→ Activity:
Return all of the material that follows, keeping each line exactly as it is.

→ Data for this exercise:
•••••

-- ==== Sys2Proof/Laws/State.lean ====
section
/-! SUPPORT. What each update of the state leaves: one lemma per field per update, so that no later proof unfolds one. -/

namespace Sys2Proof.Machine

variable (s : State)

/-! ### `State.advance` -/

@[simp] theorem State.advance_clock (dt : Nat) : (s.advance dt).clock = ⟨s.clock.us + dt, s.clock.base + BitVec.ofNat 32 dt⟩ := rfl
@[simp] theorem State.advance_mode (dt : Nat) : (s.advance dt).mode = s.mode := rfl
@[simp] theorem State.advance_tables (dt : Nat) : (s.advance dt).tables = s.tables := rfl
@[simp] theorem State.advance_params (dt : Nat) : (s.advance dt).params = s.params := rfl
@[simp] theorem State.advance_captions (dt : Nat) : (s.advance dt).captions = s.captions := rfl
@[simp] theorem State.advance_channels (dt : Nat) : (s.advance dt).channels = s.channels := rfl
@[simp] theorem State.advance_contacts (dt : Nat) : (s.advance dt).contacts = s.contacts := rfl
@[simp] theorem State.advance_feeds (dt : Nat) : (s.advance dt).feeds = s.feeds := rfl
@[simp] theorem State.advance_trains (dt : Nat) : (s.advance dt).trains = s.trains := rfl
@[simp] theorem State.advance_blockFlags (dt : Nat) : (s.advance dt).blockFlags = s.blockFlags := rfl
@[simp] theorem State.advance_points (dt : Nat) : (s.advance dt).points = s.points := rfl
@[simp] theorem State.advance_groups (dt : Nat) : (s.advance dt).groups = s.groups := rfl
@[simp] theorem State.advance_routes (dt : Nat) : (s.advance dt).routes = s.routes := rfl
@[simp] theorem State.advance_queue (dt : Nat) : (s.advance dt).queue = s.queue := rfl
@[simp] theorem State.advance_reservers (dt : Nat) : (s.advance dt).reservers = s.reservers := rfl
@[simp] theorem State.advance_signals (dt : Nat) : (s.advance dt).signals = s.signals := rfl
@[simp] theorem State.advance_filters (dt : Nat) : (s.advance dt).filters = s.filters := rfl
@[simp] theorem State.advance_traps (dt : Nat) : (s.advance dt).traps = s.traps := rfl
@[simp] theorem State.advance_deck (dt : Nat) : (s.advance dt).deck = s.deck := rfl
@[simp] theorem State.advance_bus (dt : Nat) : (s.advance dt).bus = s.bus := rfl
@[simp] theorem State.advance_modules (dt : Nat) : (s.advance dt).modules = s.modules := rfl
@[simp] theorem State.advance_text (dt : Nat) : (s.advance dt).text = s.text := rfl
@[simp] theorem State.advance_shows (dt : Nat) : (s.advance dt).shows = s.shows := rfl
@[simp] theorem State.advance_showQueue (dt : Nat) : (s.advance dt).showQueue = s.showQueue := rfl
@[simp] theorem State.advance_cues (dt : Nat) : (s.advance dt).cues = s.cues := rfl
@[simp] theorem State.advance_keys (dt : Nat) : (s.advance dt).keys = s.keys := rfl
@[simp] theorem State.advance_link (dt : Nat) : (s.advance dt).link = s.link := rfl
@[simp] theorem State.advance_work (dt : Nat) : (s.advance dt).work = s.work := rfl
@[simp] theorem State.advance_pending (dt : Nat) : (s.advance dt).pending = s.pending := rfl

/-! ### `State.updChannel` -/

@[simp] theorem State.updChannel_clock (b : Fin 48) (f : Channel → Channel) : (s.updChannel b f).clock = s.clock := rfl
@[simp] theorem State.updChannel_mode (b : Fin 48) (f : Channel → Channel) : (s.updChannel b f).mode = s.mode := rfl
@[simp] theorem State.updChannel_tables (b : Fin 48) (f : Channel → Channel) : (s.updChannel b f).tables = s.tables := rfl
@[simp] theorem State.updChannel_params (b : Fin 48) (f : Channel → Channel) : (s.updChannel b f).params = s.params := rfl
@[simp] theorem State.updChannel_captions (b : Fin 48) (f : Channel → Channel) : (s.updChannel b f).captions = s.captions := rfl
@[simp] theorem State.updChannel_channels (b : Fin 48) (f : Channel → Channel) : (s.updChannel b f).channels = tupd s.channels b f := rfl
@[simp] theorem State.updChannel_contacts (b : Fin 48) (f : Channel → Channel) : (s.updChannel b f).contacts = s.contacts := rfl
@[simp] theorem State.updChannel_feeds (b : Fin 48) (f : Channel → Channel) : (s.updChannel b f).feeds = s.feeds := rfl
@[simp] theorem State.updChannel_trains (b : Fin 48) (f : Channel → Channel) : (s.updChannel b f).trains = s.trains := rfl
@[simp] theorem State.updChannel_blockFlags (b : Fin 48) (f : Channel → Channel) : (s.updChannel b f).blockFlags = s.blockFlags := rfl
@[simp] theorem State.updChannel_points (b : Fin 48) (f : Channel → Channel) : (s.updChannel b f).points = s.points := rfl
@[simp] theorem State.updChannel_groups (b : Fin 48) (f : Channel → Channel) : (s.updChannel b f).groups = s.groups := rfl
@[simp] theorem State.updChannel_routes (b : Fin 48) (f : Channel → Channel) : (s.updChannel b f).routes = s.routes := rfl
@[simp] theorem State.updChannel_queue (b : Fin 48) (f : Channel → Channel) : (s.updChannel b f).queue = s.queue := rfl
@[simp] theorem State.updChannel_reservers (b : Fin 48) (f : Channel → Channel) : (s.updChannel b f).reservers = s.reservers := rfl
@[simp] theorem State.updChannel_signals (b : Fin 48) (f : Channel → Channel) : (s.updChannel b f).signals = s.signals := rfl
@[simp] theorem State.updChannel_filters (b : Fin 48) (f : Channel → Channel) : (s.updChannel b f).filters = s.filters := rfl
@[simp] theorem State.updChannel_traps (b : Fin 48) (f : Channel → Channel) : (s.updChannel b f).traps = s.traps := rfl
@[simp] theorem State.updChannel_deck (b : Fin 48) (f : Channel → Channel) : (s.updChannel b f).deck = s.deck := rfl
@[simp] theorem State.updChannel_bus (b : Fin 48) (f : Channel → Channel) : (s.updChannel b f).bus = s.bus := rfl
@[simp] theorem State.updChannel_modules (b : Fin 48) (f : Channel → Channel) : (s.updChannel b f).modules = s.modules := rfl
@[simp] theorem State.updChannel_text (b : Fin 48) (f : Channel → Channel) : (s.updChannel b f).text = s.text := rfl
@[simp] theorem State.updChannel_shows (b : Fin 48) (f : Channel → Channel) : (s.updChannel b f).shows = s.shows := rfl
@[simp] theorem State.updChannel_showQueue (b : Fin 48) (f : Channel → Channel) : (s.updChannel b f).showQueue = s.showQueue := rfl
@[simp] theorem State.updChannel_cues (b : Fin 48) (f : Channel → Channel) : (s.updChannel b f).cues = s.cues := rfl
@[simp] theorem State.updChannel_keys (b : Fin 48) (f : Channel → Channel) : (s.updChannel b f).keys = s.keys := rfl
@[simp] theorem State.updChannel_link (b : Fin 48) (f : Channel → Channel) : (s.updChannel b f).link = s.link := rfl
@[simp] theorem State.updChannel_work (b : Fin 48) (f : Channel → Channel) : (s.updChannel b f).work = s.work := rfl
@[simp] theorem State.updChannel_pending (b : Fin 48) (f : Channel → Channel) : (s.updChannel b f).pending = s.pending := rfl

•••••

→ Task answer:
-- ==== Sys2Proof/Laws/State.lean ====
section
/-! SUPPORT. What each update of the state leaves: one lemma per field per update, so that no later proof unfolds one. -/

namespace Sys2Proof.Machine

variable (s : State)

/-! ### `State.advance` -/

@[simp] theorem State.advance_clock (dt : Nat) : (s.advance dt).clock = ⟨s.clock.us + dt, s.clock.base + BitVec.ofNat 32 dt⟩ := rfl
@[simp] theorem State.advance_mode (dt : Nat) : (s.advance dt).mode = s.mode := rfl
@[simp] theorem State.advance_tables (dt : Nat) : (s.advance dt).tables = s.tables := rfl
@[simp] theorem State.advance_params (dt : Nat) : (s.advance dt).params = s.params := rfl
@[simp] theorem State.advance_captions (dt : Nat) : (s.advance dt).captions = s.captions := rfl
@[simp] theorem State.advance_channels (dt : Nat) : (s.advance dt).channels = s.channels := rfl
@[simp] theorem State.advance_contacts (dt : Nat) : (s.advance dt).contacts = s.contacts := rfl
@[simp] theorem State.advance_feeds (dt : Nat) : (s.advance dt).feeds = s.feeds := rfl
@[simp] theorem State.advance_trains (dt : Nat) : (s.advance dt).trains = s.trains := rfl
@[simp] theorem State.advance_blockFlags (dt : Nat) : (s.advance dt).blockFlags = s.blockFlags := rfl
@[simp] theorem State.advance_points (dt : Nat) : (s.advance dt).points = s.points := rfl
@[simp] theorem State.advance_groups (dt : Nat) : (s.advance dt).groups = s.groups := rfl
@[simp] theorem State.advance_routes (dt : Nat) : (s.advance dt).routes = s.routes := rfl
@[simp] theorem State.advance_queue (dt : Nat) : (s.advance dt).queue = s.queue := rfl
@[simp] theorem State.advance_reservers (dt : Nat) : (s.advance dt).reservers = s.reservers := rfl
@[simp] theorem State.advance_signals (dt : Nat) : (s.advance dt).signals = s.signals := rfl
@[simp] theorem State.advance_filters (dt : Nat) : (s.advance dt).filters = s.filters := rfl
@[simp] theorem State.advance_traps (dt : Nat) : (s.advance dt).traps = s.traps := rfl
@[simp] theorem State.advance_deck (dt : Nat) : (s.advance dt).deck = s.deck := rfl
@[simp] theorem State.advance_bus (dt : Nat) : (s.advance dt).bus = s.bus := rfl
@[simp] theorem State.advance_modules (dt : Nat) : (s.advance dt).modules = s.modules := rfl
@[simp] theorem State.advance_text (dt : Nat) : (s.advance dt).text = s.text := rfl
@[simp] theorem State.advance_shows (dt : Nat) : (s.advance dt).shows = s.shows := rfl
@[simp] theorem State.advance_showQueue (dt : Nat) : (s.advance dt).showQueue = s.showQueue := rfl
@[simp] theorem State.advance_cues (dt : Nat) : (s.advance dt).cues = s.cues := rfl
@[simp] theorem State.advance_keys (dt : Nat) : (s.advance dt).keys = s.keys := rfl
@[simp] theorem State.advance_link (dt : Nat) : (s.advance dt).link = s.link := rfl
@[simp] theorem State.advance_work (dt : Nat) : (s.advance dt).work = s.work := rfl
@[simp] theorem State.advance_pending (dt : Nat) : (s.advance dt).pending = s.pending := rfl

/-! ### `State.updChannel` -/

@[simp] theorem State.updChannel_clock (b : Fin 48) (f : Channel → Channel) : (s.updChannel b f).clock = s.clock := rfl
@[simp] theorem State.updChannel_mode (b : Fin 48) (f : Channel → Channel) : (s.updChannel b f).mode = s.mode := rfl
@[simp] theorem State.updChannel_tables (b : Fin 48) (f : Channel → Channel) : (s.updChannel b f).tables = s.tables := rfl
@[simp] theorem State.updChannel_params (b : Fin 48) (f : Channel → Channel) : (s.updChannel b f).params = s.params := rfl
@[simp] theorem State.updChannel_captions (b : Fin 48) (f : Channel → Channel) : (s.updChannel b f).captions = s.captions := rfl
@[simp] theorem State.updChannel_channels (b : Fin 48) (f : Channel → Channel) : (s.updChannel b f).channels = tupd s.channels b f := rfl
@[simp] theorem State.updChannel_contacts (b : Fin 48) (f : Channel → Channel) : (s.updChannel b f).contacts = s.contacts := rfl
@[simp] theorem State.updChannel_feeds (b : Fin 48) (f : Channel → Channel) : (s.updChannel b f).feeds = s.feeds := rfl
@[simp] theorem State.updChannel_trains (b : Fin 48) (f : Channel → Channel) : (s.updChannel b f).trains = s.trains := rfl
@[simp] theorem State.updChannel_blockFlags (b : Fin 48) (f : Channel → Channel) : (s.updChannel b f).blockFlags = s.blockFlags := rfl
@[simp] theorem State.updChannel_points (b : Fin 48) (f : Channel → Channel) : (s.updChannel b f).points = s.points := rfl
@[simp] theorem State.updChannel_groups (b : Fin 48) (f : Channel → Channel) : (s.updChannel b f).groups = s.groups := rfl
@[simp] theorem State.updChannel_routes (b : Fin 48) (f : Channel → Channel) : (s.updChannel b f).routes = s.routes := rfl
@[simp] theorem State.updChannel_queue (b : Fin 48) (f : Channel → Channel) : (s.updChannel b f).queue = s.queue := rfl
@[simp] theorem State.updChannel_reservers (b : Fin 48) (f : Channel → Channel) : (s.updChannel b f).reservers = s.reservers := rfl
@[simp] theorem State.updChannel_signals (b : Fin 48) (f : Channel → Channel) : (s.updChannel b f).signals = s.signals := rfl
@[simp] theorem State.updChannel_filters (b : Fin 48) (f : Channel → Channel) : (s.updChannel b f).filters = s.filters := rfl
@[simp] theorem State.updChannel_traps (b : Fin 48) (f : Channel → Channel) : (s.updChannel b f).traps = s.traps := rfl
@[simp] theorem State.updChannel_deck (b : Fin 48) (f : Channel → Channel) : (s.updChannel b f).deck = s.deck := rfl
@[simp] theorem State.updChannel_bus (b : Fin 48) (f : Channel → Channel) : (s.updChannel b f).bus = s.bus := rfl
@[simp] theorem State.updChannel_modules (b : Fin 48) (f : Channel → Channel) : (s.updChannel b f).modules = s.modules := rfl
@[simp] theorem State.updChannel_text (b : Fin 48) (f : Channel → Channel) : (s.updChannel b f).text = s.text := rfl
@[simp] theorem State.updChannel_shows (b : Fin 48) (f : Channel → Channel) : (s.updChannel b f).shows = s.shows := rfl
@[simp] theorem State.updChannel_showQueue (b : Fin 48) (f : Channel → Channel) : (s.updChannel b f).showQueue = s.showQueue := rfl
@[simp] theorem State.updChannel_cues (b : Fin 48) (f : Channel → Channel) : (s.updChannel b f).cues = s.cues := rfl
@[simp] theorem State.updChannel_keys (b : Fin 48) (f : Channel → Channel) : (s.updChannel b f).keys = s.keys := rfl
@[simp] theorem State.updChannel_link (b : Fin 48) (f : Channel → Channel) : (s.updChannel b f).link = s.link := rfl
@[simp] theorem State.updChannel_work (b : Fin 48) (f : Channel → Channel) : (s.updChannel b f).work = s.work := rfl
@[simp] theorem State.updChannel_pending (b : Fin 48) (f : Channel → Channel) : (s.updChannel b f).pending = s.pending := rfl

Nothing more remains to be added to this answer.